Data listing below:

-- ==== Sys2Proof/Machine/Ops.lean ====
section
/-! DEFINITION. The named operations every meaning is made of: the address space, the transport write, the delay, the pulse,
the nibble encoder (spec 20_memory.md, 40_primitives.md), the admission check, and how an operation ends, with or without an
error (60_exceptions.md). -/

namespace Sys2Proof.Machine

/-! ## The address space (20_memory.md R30, R34) -/

/-- The byte held at an address; none where nothing has been written. The block itself never reads (R3). -/
def Memory.read : Memory → Nat → Option Byte
  | [], _ => none
  | (k, v) :: rest, a => if k = a then some v else Memory.read rest a

/-- Setting the byte at an address, keeping the addresses strictly rising. -/
def Memory.write : Memory → Nat → Byte → Memory
  | [], a, b => [(a, b)]
  | (k, v) :: rest, a, b =>
    if a < k then (a, b) :: (k, v) :: rest
    else if a = k then (a, b) :: rest
    else (k, v) :: Memory.write rest a b

/-- Every listed address is above `lo` (where one is given) and the addresses rise strictly. -/
def Memory.risesFrom : Option Nat → Memory → Bool
  | _, [] => true
  | lo, (k, _) :: rest => lo.all (fun l => decide (l < k)) && Memory.risesFrom (some k) rest

/-- The canonical form: strictly rising 7-bit addresses (R30). No entry can equal what an unlisted address reads as, since
that is no value. -/
def Memory.wf (m : Memory) : Bool := m.all (fun e => decide (e.1 < 128)) && Memory.risesFrom none m

/-! ## Running, failed, stopped -/

/-- How far an operation has come: still running, ended by a transport `Err` (60_exceptions.md R161), or stopped with nothing
posted, waiting for an answer that never comes (70_reset_and_hazards.md R208) or cut inside a delay by a reset (R175). -/
inductive Run where
  | going (s : State)
  | failed (s : State)
  | stopped (s : State)
  deriving DecidableEq, Repr

/-- The next line of the pseudocode: it runs only if every line before it has (R161: "no later line of its pseudocode
runs"). -/
def Run.andThen (r : Run) (f : State → Run) : Run :=
  match r with
  | .going s => f s
  | .failed s => .failed s
  | .stopped s => .stopped s

/-- The transport's answer to the write `k` writes ahead: the listed one, or the free value (R33, log entry 6). -/
def State.answerAt (s : State) (k : Nat) : Answer :=
  s.answers.getD k (Config.transportAnswer (s.transportCalls + k))

/-- A transport write has been made: its answer and its index are used up. -/
def State.countWrite (s : State) : State :=
  { s with answers := s.answers.tail, transportCalls := s.transportCalls + 1 }

/-- An event is appended to the output trace (R9). -/
def State.log (e : Event) (s : State) : State := { s with trace := s.trace ++ [e] }

/-- The pins of the expander at an address (R30, R34), and the record of what they have held. -/
def State.setPins (a : I2cAddr) (v : Byte) (s : State) : State :=
  { s with expander := s.expander.write a.toNat v, pinLog := s.pinLog ++ [(a, v)] }

/-- A write answered `Ok`: the event `W(v)`, and the pins hold `v` "until the next write" (R34). -/
def State.wrote (v : Byte) (s : State) : State := ((s.countWrite).log (.written s.i2cAddr v)).setPins s.i2cAddr v

/-- A write answered `Err`: the event `W!(v)`; the pins hold a free value (U15). -/
def State.wroteBadly (v : Byte) (s : State) : State :=
  ((s.countWrite).log (.writeFailed s.i2cAddr v)).setPins s.i2cAddr (Config.pinsAfterFailedWrite s.transportCalls)

/-- A write never answered: no event, the write stays outstanding (R32), the pins hold a free value. -/
def State.writePending (v : Byte) (s : State) : State :=
  { (s.countWrite).setPins s.i2cAddr (Config.pinsAfterFailedWrite s.transportCalls) with
    sequencer := .waiting s.i2cAddr v }

/-- `MemWrite(I2C_ADDR, 1, v)`, the one memory primitive (00_scope.md R8, 20_memory.md R31, 40_primitives.md R89). -/
def memWrite (v : Byte) (s : State) : Run :=
  match s.answerAt 0 with
  | .ok => .going (s.wrote v)
  | .err => .failed (s.wroteBadly v)
  | .never => .stopped (s.writePending v)

/-- One line of pseudocode below the level of registers: a transport write or a delay (R8). -/
inductive Micro where
  | put (v : Byte)
  | hold (d : DelayName)
  deriving DecidableEq, Repr

/-- `n` delays have elapsed: as many fewer until the next one that a reset cuts. -/
def tickDelays (n : Nat) : List (Nat × I2cAddr) → List (Nat × I2cAddr)
  | [] => []
  | (k, a) :: later => (k - n, a) :: later

/-- A delay has elapsed: its event (R9). -/
def State.held (d : DelayName) (s : State) : State :=
  { s.log (.delay d) with delayResets := tickDelays 1 s.delayResets }

/-- `Delay(T)`: it "cannot fail" (R8), and elapses unless a reset lands inside it, which stops the operation there: no event,
since the duration was not waited for, and no response (60_exceptions.md R175, 70_reset_and_hazards.md R202). -/
def hold (d : DelayName) (s : State) : Run :=
  match s.delayResets with
  | [] => .going (s.held d)
  | (0, a) :: later => .stopped { s with sequencer := .resetting a, delayResets := later }
  | (_ + 1, _) :: _ => .going (s.held d)

/-- Lines run "strictly in the written order" (10_state.md R12). -/
def run : List Micro → State → Run
  | [], s => .going s
  | .put v :: rest, s => (memWrite v s).andThen (run rest)
  | .hold d :: rest, s => (hold d s).andThen (run rest)

/-- `Delay(T)` as a line of its own. -/
def delay (d : DelayName) (s : State) : Run := run [.hold d] s

/-! ## Pulse, compose, nibble encoder (40_primitives.md) -/

/-- `pulse(b)` (R80): enable set, hold, enable clear, hold. -/
def pulse (b : Byte) (s : State) : Run :=
  run [.put (b ||| s.cfg.pinEn), .hold .enHigh, .put (b &&& ~~~s.cfg.pinEn), .hold .enLow] s

/-- `bl()`: `(backlightBit = 1 ? PIN_BL : 0x00)` (00_scope.md R8). -/
def State.bl (s : State) : Byte := if s.backlightBit then s.cfg.pinBl else 0

/-- `compose(p)` is `p | bl()`, read "at the moment each byte is composed" (R81). -/
def compose (p : Byte) (s : State) : Byte := p ||| s.bl

/-- One pulse of a payload composed with the backlight bit. -/
def pulseComposed (p : Byte) (s : State) : Run := pulse (compose p s) s

/-- `sendByte(v, m)` (R82): the high nibble's pulse, then the low nibble's. -/
def sendByte (v : Byte) (data : Bool) (s : State) : Run :=
  (pulseComposed (highPayload s.cfg v data) s).andThen fun s => pulseComposed (lowPayload s.cfg v data) s

/-- `rawNibble(n)` (R83): one pulse, mode flag 0. -/
def rawNibble (n : Nibble) (s : State) : Run := pulseComposed (rawPayload s.cfg n) s

/-- `sendCommand(v)` is `sendByte(v, 0)` (R84). -/
def sendCommand (v : Byte) (s : State) : Run := sendByte v false s

/-- `sendData(c)` is `sendByte(c, 1)` (R85). -/
def sendData (v : Byte) (s : State) : Run := sendByte v true s

/-- `for i = 0 to len(text) - 1, in increasing order: sendData(text[i])` (44_text.md R150). -/
def sendText : List Byte → State → Run
  | [], s => .going s
  | c :: cs, s => (sendData c s).andThen (sendText cs)

/-! ## Responses, errors, admission (60_exceptions.md) -/

/-- The operation ends with one response (R160) and "after any response the block is idle and takes the next request"
(R169). -/
def respond (st : Status) (s : State) : State :=
  { s with responses := s.responses ++ [st], sequencer := .idle }

/-- `raise <Status>`: "end the current operation at once with the named status" (00_scope.md R8). This is all there is of
taking an exception: "no vector, no handler, no saved state, no mode change other than `phase <- Failed` in INIT" (R168), and
"there is nothing to return from" (R169). -/
def raise (st : Status) (s : State) : Host.Outcome State Fault Refusal := .next (respond st s)

/-- How an operation other than INIT ends: `return OK`, or `TransportError` with every state write before it kept and `phase`
unchanged (R161, R163); one that waits or was cut by a reset has posted nothing (R208, R175). -/
def endOperation (r : Run) : Host.Outcome State Fault Refusal :=
  .next (match r with
    | .going s => respond .ok s
    | .failed s => respond .transportError s
    | .stopped s => s)

/-- How INIT ends: `phase <- Ready` and OK, or `phase <- Failed` and `InitializationFailure` (41_init.md R100, R164). -/
def endInit (r : Run) : Host.Outcome State Fault Refusal :=
  .next (match r with
    | .going s => respond .ok { s with phase := .ready }
    | .failed s => respond .initializationFailure { s with phase := .failed }
    | .stopped s => s)

/-- Admission of every operation but INIT (R165, check 2 of R166): outside `Ready` it is refused with `NotReady`, "no
transport call, no state change". -/
def admitted (s : State) (op : State → Host.Outcome State Fault Refusal) : Host.Outcome State Fault Refusal :=
  if s.phase = .ready then op s else raise .notReady s

/-- A direct command: one command byte, then the given delays (42_direct_commands.md). -/
def directCommand (v : Byte) (after : List Micro) (s : State) : Host.Outcome State Fault Refusal :=
  endOperation ((sendCommand v s).andThen (run after))

/-- `displayControl <- v; sendCommand(displayControl)` (10_state.md R14; 43_register_toggles.md). -/
def sendDisplayControl (v : Byte) (s : State) : Run := sendCommand v { s with displayControl := v }

/-- `entryMode <- v; sendCommand(entryMode)` (10_state.md R14; 43_register_toggles.md). -/
def sendEntryMode (v : Byte) (s : State) : Run := sendCommand v { s with entryMode := v }

/-- `functionSet <- v; sendCommand(functionSet)` (41_init.md R100). -/
def sendFunctionSet (v : Byte) (s : State) : Run := sendCommand v { s with functionSet := v }

/-- `backlightBit <- v; sendCommand(CMD_NOP)` (43_register_toggles.md R140, R141). -/
def sendBacklight (v : Bool) (s : State) : Run := sendCommand s.cfg.cmdNop { s with backlightBit := v }

/-! ## Reset (70_reset_and_hazards.md R190) -/

/-- The state when reset is released, the configuration input holding `addr`: the spec's values; the mirrors as the model
names them (log entry 4). The parameters, the environment and the observation go on (log entry 17); a write outstanding is
outstanding no more, and a cut operation is over. -/
def applyReset (addr : I2cAddr) (s : State) : State :=
  { s with
    displayControl := mirrorReset
    entryMode := mirrorReset
    functionSet := mirrorReset
    backlightBit := s.cfg.blReset
    phase := .uninit
    i2cAddr := addr
    sequencer := .boot }

end Sys2Proof.Machine
end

End of Data listing.

## Problem statement
Please go through the data above and copy each line containing the word "been".

## Exercise answer
/-- The byte held at an address; none where nothing has been written. The block itself never reads (R3). -/
/-- A transport write has been made: its answer and its index are used up. -/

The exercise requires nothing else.